The first is that all the different sizes of tuples are different type constructors. (,) and (,,) are not really related to each other at all, except in that they happen to be spelled with a similar sequence of characters. Since there are infinitely many such constructors in Haskell, having a function which did something interesting for all of them would require a typeclass with infinitely many instances. Whoops!
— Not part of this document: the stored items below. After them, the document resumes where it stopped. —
/-! ## Voice.withAttack -/
@[simp] theorem Voice.withAttack_wave (x : Voice) (a : Half) :
    (x.withAttack a).wave = x.wave := by
  cases x; rfl
@[simp] theorem Voice.withAttack_freq (x : Voice) (a : Half) :
    (x.withAttack a).freq = x.freq := by
  cases x; rfl
@[simp] theorem Voice.withAttack_vol (x : Voice) (a : Half) : (x.withAttack a).vol = x.vol := by
  cases x; rfl
@[simp] theorem Voice.withAttack_pw (x : Voice) (a : Half) : (x.withAttack a).pw = x.pw := by
  cases x; rfl
@[simp] theorem Voice.withAttack_attack (x : Voice) (a : Half) : (x.withAttack a).attack = a := by
  cases x; rfl
@[simp] theorem Voice.withAttack_decay (x : Voice) (a : Half) :
    (x.withAttack a).decay = x.decay := by
  cases x; rfl
@[simp] theorem Voice.withAttack_release (x : Voice) (a : Half) :
    (x.withAttack a).release = x.release := by
  cases x; rfl
@[simp] theorem Voice.withAttack_sustain (x : Voice) (a : Half) :
    (x.withAttack a).sustain = x.sustain := by
  cases x; rfl
@[simp] theorem Voice.withAttack_phase (x : Voice) (a : Half) :
    (x.withAttack a).phase = x.phase := by
  cases x; rfl
@[simp] theorem Voice.withAttack_envState (x : Voice) (a : Half) :
    (x.withAttack a).envState = x.envState := by
  cases x; rfl
@[simp] theorem Voice.withAttack_envValue (x : Voice) (a : Half) :
    (x.withAttack a).envValue = x.envValue := by
  cases x; rfl
@[simp] theorem Voice.withAttack_envStep (x : Voice) (a : Half) :
    (x.withAttack a).envStep = x.envStep := by
  cases x; rfl
@[simp] theorem Voice.withAttack_envElapsed (x : Voice) (a : Half) :
    (x.withAttack a).envElapsed = x.envElapsed := by
  cases x; rfl
@[simp] theorem Voice.withAttack_envTarget (x : Voice) (a : Half) :
    (x.withAttack a).envTarget = x.envTarget := by
  cases x; rfl
@[simp] theorem Voice.withAttack_noiseSample (x : Voice) (a : Half) :
    (x.withAttack a).noiseSample = x.noiseSample := by
  cases x; rfl
@[simp] theorem Voice.withAttack_arbRd (x : Voice) (a : Half) :
    (x.withAttack a).arbRd = x.arbRd := by
  cases x; rfl
@[simp] theorem Voice.withAttack_arb (x : Voice) (a : Half) : (x.withAttack a).arb = x.arb := by
  cases x; rfl
@[simp] theorem Voice.withAttack_decayLevel (x : Voice) (a : Half) :
    (x.withAttack a).decayLevel = x.decayLevel := by
  cases x; rfl

/-! ## Voice.withDecay -/
@[simp] theorem Voice.withDecay_wave (x : Voice) (a : Half) : (x.withDecay a).wave = x.wave := by
  cases x; rfl
@[simp] theorem Voice.withDecay_freq (x : Voice) (a : Half) : (x.withDecay a).freq = x.freq := by
  cases x; rfl
@[simp] theorem Voice.withDecay_vol (x : Voice) (a : Half) : (x.withDecay a).vol = x.vol := by
  cases x; rfl
@[simp] theorem Voice.withDecay_pw (x : Voice) (a : Half) : (x.withDecay a).pw = x.pw := by
  cases x; rfl
@[simp] theorem Voice.withDecay_attack (x : Voice) (a : Half) :
    (x.withDecay a).attack = x.attack := by
  cases x; rfl
@[simp] theorem Voice.withDecay_decay (x : Voice) (a : Half) : (x.withDecay a).decay = a := by
  cases x; rfl
@[simp] theorem Voice.withDecay_release (x : Voice) (a : Half) :
    (x.withDecay a).release = x.release := by
  cases x; rfl
@[simp] theorem Voice.withDecay_sustain (x : Voice) (a : Half) :
    (x.withDecay a).sustain = x.sustain := by
  cases x; rfl
@[simp] theorem Voice.withDecay_phase (x : Voice) (a : Half) :
    (x.withDecay a).phase = x.phase := by
  cases x; rfl
@[simp] theorem Voice.withDecay_envState (x : Voice) (a : Half) :
    (x.withDecay a).envState = x.envState := by
  cases x; rfl
@[simp] theorem Voice.withDecay_envValue (x : Voice) (a : Half) :
    (x.withDecay a).envValue = x.envValue := by
  cases x; rfl
@[simp] theorem Voice.withDecay_envStep (x : Voice) (a : Half) :
    (x.withDecay a).envStep = x.envStep := by
  cases x; rfl
@[simp] theorem Voice.withDecay_envElapsed (x : Voice) (a : Half) :
    (x.withDecay a).envElapsed = x.envElapsed := by
  cases x; rfl
@[simp] theorem Voice.withDecay_envTarget (x : Voice) (a : Half) :
    (x.withDecay a).envTarget = x.envTarget := by
  cases x; rfl
@[simp] theorem Voice.withDecay_noiseSample (x : Voice) (a : Half) :
    (x.withDecay a).noiseSample = x.noiseSample := by
  cases x; rfl
@[simp] theorem Voice.withDecay_arbRd (x : Voice) (a : Half) :
    (x.withDecay a).arbRd = x.arbRd := by
  cases x; rfl
@[simp] theorem Voice.withDecay_arb (x : Voice) (a : Half) : (x.withDecay a).arb = x.arb := by
  cases x; rfl
@[simp] theorem Voice.withDecay_decayLevel (x : Voice) (a : Half) :
    (x.withDecay a).decayLevel = x.decayLevel := by
  cases x; rfl

/-! ## Voice.withRelease -/
@[simp] theorem Voice.withRelease_wave (x : Voice) (a : Half) :
    (x.withRelease a).wave = x.wave := by
  cases x; rfl
@[simp] theorem Voice.withRelease_freq (x : Voice) (a : Half) :
    (x.withRelease a).freq = x.freq := by
  cases x; rfl
@[simp] theorem Voice.withRelease_vol (x : Voice) (a : Half) : (x.withRelease a).vol = x.vol := by
  cases x; rfl
@[simp] theorem Voice.withRelease_pw (x : Voice) (a : Half) : (x.withRelease a).pw = x.pw := by
  cases x; rfl
@[simp] theorem Voice.withRelease_attack (x : Voice) (a : Half) :
    (x.withRelease a).attack = x.attack := by
  cases x; rfl
@[simp] theorem Voice.withRelease_decay (x : Voice) (a : Half) :
    (x.withRelease a).decay = x.decay := by
  cases x; rfl
@[simp] theorem Voice.withRelease_release (x : Voice) (a : Half) :
    (x.withRelease a).release = a := by
  cases x; rfl
@[simp] theorem Voice.withRelease_sustain (x : Voice) (a : Half) :
    (x.withRelease a).sustain = x.sustain := by
  cases x; rfl
@[simp] theorem Voice.withRelease_phase (x : Voice) (a : Half) :
    (x.withRelease a).phase = x.phase := by
  cases x; rfl
@[simp] theorem Voice.withRelease_envState (x : Voice) (a : Half) :
    (x.withRelease a).envState = x.envState := by
  cases x; rfl
@[simp] theorem Voice.withRelease_envValue (x : Voice) (a : Half) :
    (x.withRelease a).envValue = x.envValue := by
  cases x; rfl
@[simp] theorem Voice.withRelease_envStep (x : Voice) (a : Half) :
    (x.withRelease a).envStep = x.envStep := by
  cases x; rfl
@[simp] theorem Voice.withRelease_envElapsed (x : Voice) (a : Half) :
    (x.withRelease a).envElapsed = x.envElapsed := by
  cases x; rfl
@[simp] theorem Voice.withRelease_envTarget (x : Voice) (a : Half) :
    (x.withRelease a).envTarget = x.envTarget := by
  cases x; rfl
@[simp] theorem Voice.withRelease_noiseSample (x : Voice) (a : Half) :
    (x.withRelease a).noiseSample = x.noiseSample := by
  cases x; rfl
@[simp] theorem Voice.withRelease_arbRd (x : Voice) (a : Half) :
    (x.withRelease a).arbRd = x.arbRd := by
  cases x; rfl
@[simp] theorem Voice.withRelease_arb (x : Voice) (a : Half) : (x.withRelease a).arb = x.arb := by
  cases x; rfl
@[simp] theorem Voice.withRelease_decayLevel (x : Voice) (a : Half) :
    (x.withRelease a).decayLevel = x.decayLevel := by
  cases x; rfl

/-! ## Voice.withPhase -/
@[simp] theorem Voice.withPhase_wave (x : Voice) (a : Word) : (x.withPhase a).wave = x.wave := by
  cases x; rfl
@[simp] theorem Voice.withPhase_freq (x : Voice) (a : Word) : (x.withPhase a).freq = x.freq := by
  cases x; rfl
@[simp] theorem Voice.withPhase_vol (x : Voice) (a : Word) : (x.withPhase a).vol = x.vol := by
  cases x; rfl
@[simp] theorem Voice.withPhase_pw (x : Voice) (a : Word) : (x.withPhase a).pw = x.pw := by
  cases x; rfl
@[simp] theorem Voice.withPhase_attack (x : Voice) (a : Word) :
    (x.withPhase a).attack = x.attack := by
  cases x; rfl
@[simp] theorem Voice.withPhase_decay (x : Voice) (a : Word) :
    (x.withPhase a).decay = x.decay := by
  cases x; rfl
@[simp] theorem Voice.withPhase_release (x : Voice) (a : Word) :
    (x.withPhase a).release = x.release := by
  cases x; rfl
@[simp] theorem Voice.withPhase_sustain (x : Voice) (a : Word) :
    (x.withPhase a).sustain = x.sustain := by
  cases x; rfl
@[simp] theorem Voice.withPhase_phase (x : Voice) (a : Word) : (x.withPhase a).phase = a := by
  cases x; rfl
@[simp] theorem Voice.withPhase_envState (x : Voice) (a : Word) :
    (x.withPhase a).envState = x.envState := by
  cases x; rfl
@[simp] theorem Voice.withPhase_envValue (x : Voice) (a : Word) :
    (x.withPhase a).envValue = x.envValue := by
  cases x; rfl
@[simp] theorem Voice.withPhase_envStep (x : Voice) (a : Word) :
    (x.withPhase a).envStep = x.envStep := by
  cases x; rfl
@[simp] theorem Voice.withPhase_envElapsed (x : Voice) (a : Word) :
    (x.withPhase a).envElapsed = x.envElapsed := by
  cases x; rfl
@[simp] theorem Voice.withPhase_envTarget (x : Voice) (a : Word) :
    (x.withPhase a).envTarget = x.envTarget := by
  cases x; rfl
@[simp] theorem Voice.withPhase_noiseSample (x : Voice) (a : Word) :
    (x.withPhase a).noiseSample = x.noiseSample := by
  cases x; rfl
@[simp] theorem Voice.withPhase_arbRd (x : Voice) (a : Word) :
    (x.withPhase a).arbRd = x.arbRd := by
  cases x; rfl
@[simp] theorem Voice.withPhase_arb (x : Voice) (a : Word) : (x.withPhase a).arb = x.arb := by
  cases x; rfl
@[simp] theorem Voice.withPhase_decayLevel (x : Voice) (a : Word) :
    (x.withPhase a).decayLevel = x.decayLevel := by
  cases x; rfl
The second is that there are some very natural expectations we naively have about such a function, and these expectations conflict with each other. Suppose we managed to create such a function, named flatten. Any one of the following chunks of code seems very natural at first glance, if taken in isolation:

flattenA :: ((Int, Bool), Char) -> (Int, Bool, Char)
flattenA = flatten

flattenB :: ((a, b), c) -> (a, b, c)
flattenB = flatten

flattenC :: ((Int, Bool), (Char, String)) -> (Int, Bool, Char, String)
flattenC = flatten

But taken together, they seem a bit problematic: flattenB = flatten can't possibly be type-correct if both flattenA and flattenC are! Both of the input types for flattenA and flattenC unify with the input type to flattenB -- they are both pairs whose first component is itself a pair -- but flattenA and flattenC return outputs with differing numbers of components. In short, the core problem is that when we write (a, b), we don't yet know whether a or b is itself a tuple and should be "recursively" flattened.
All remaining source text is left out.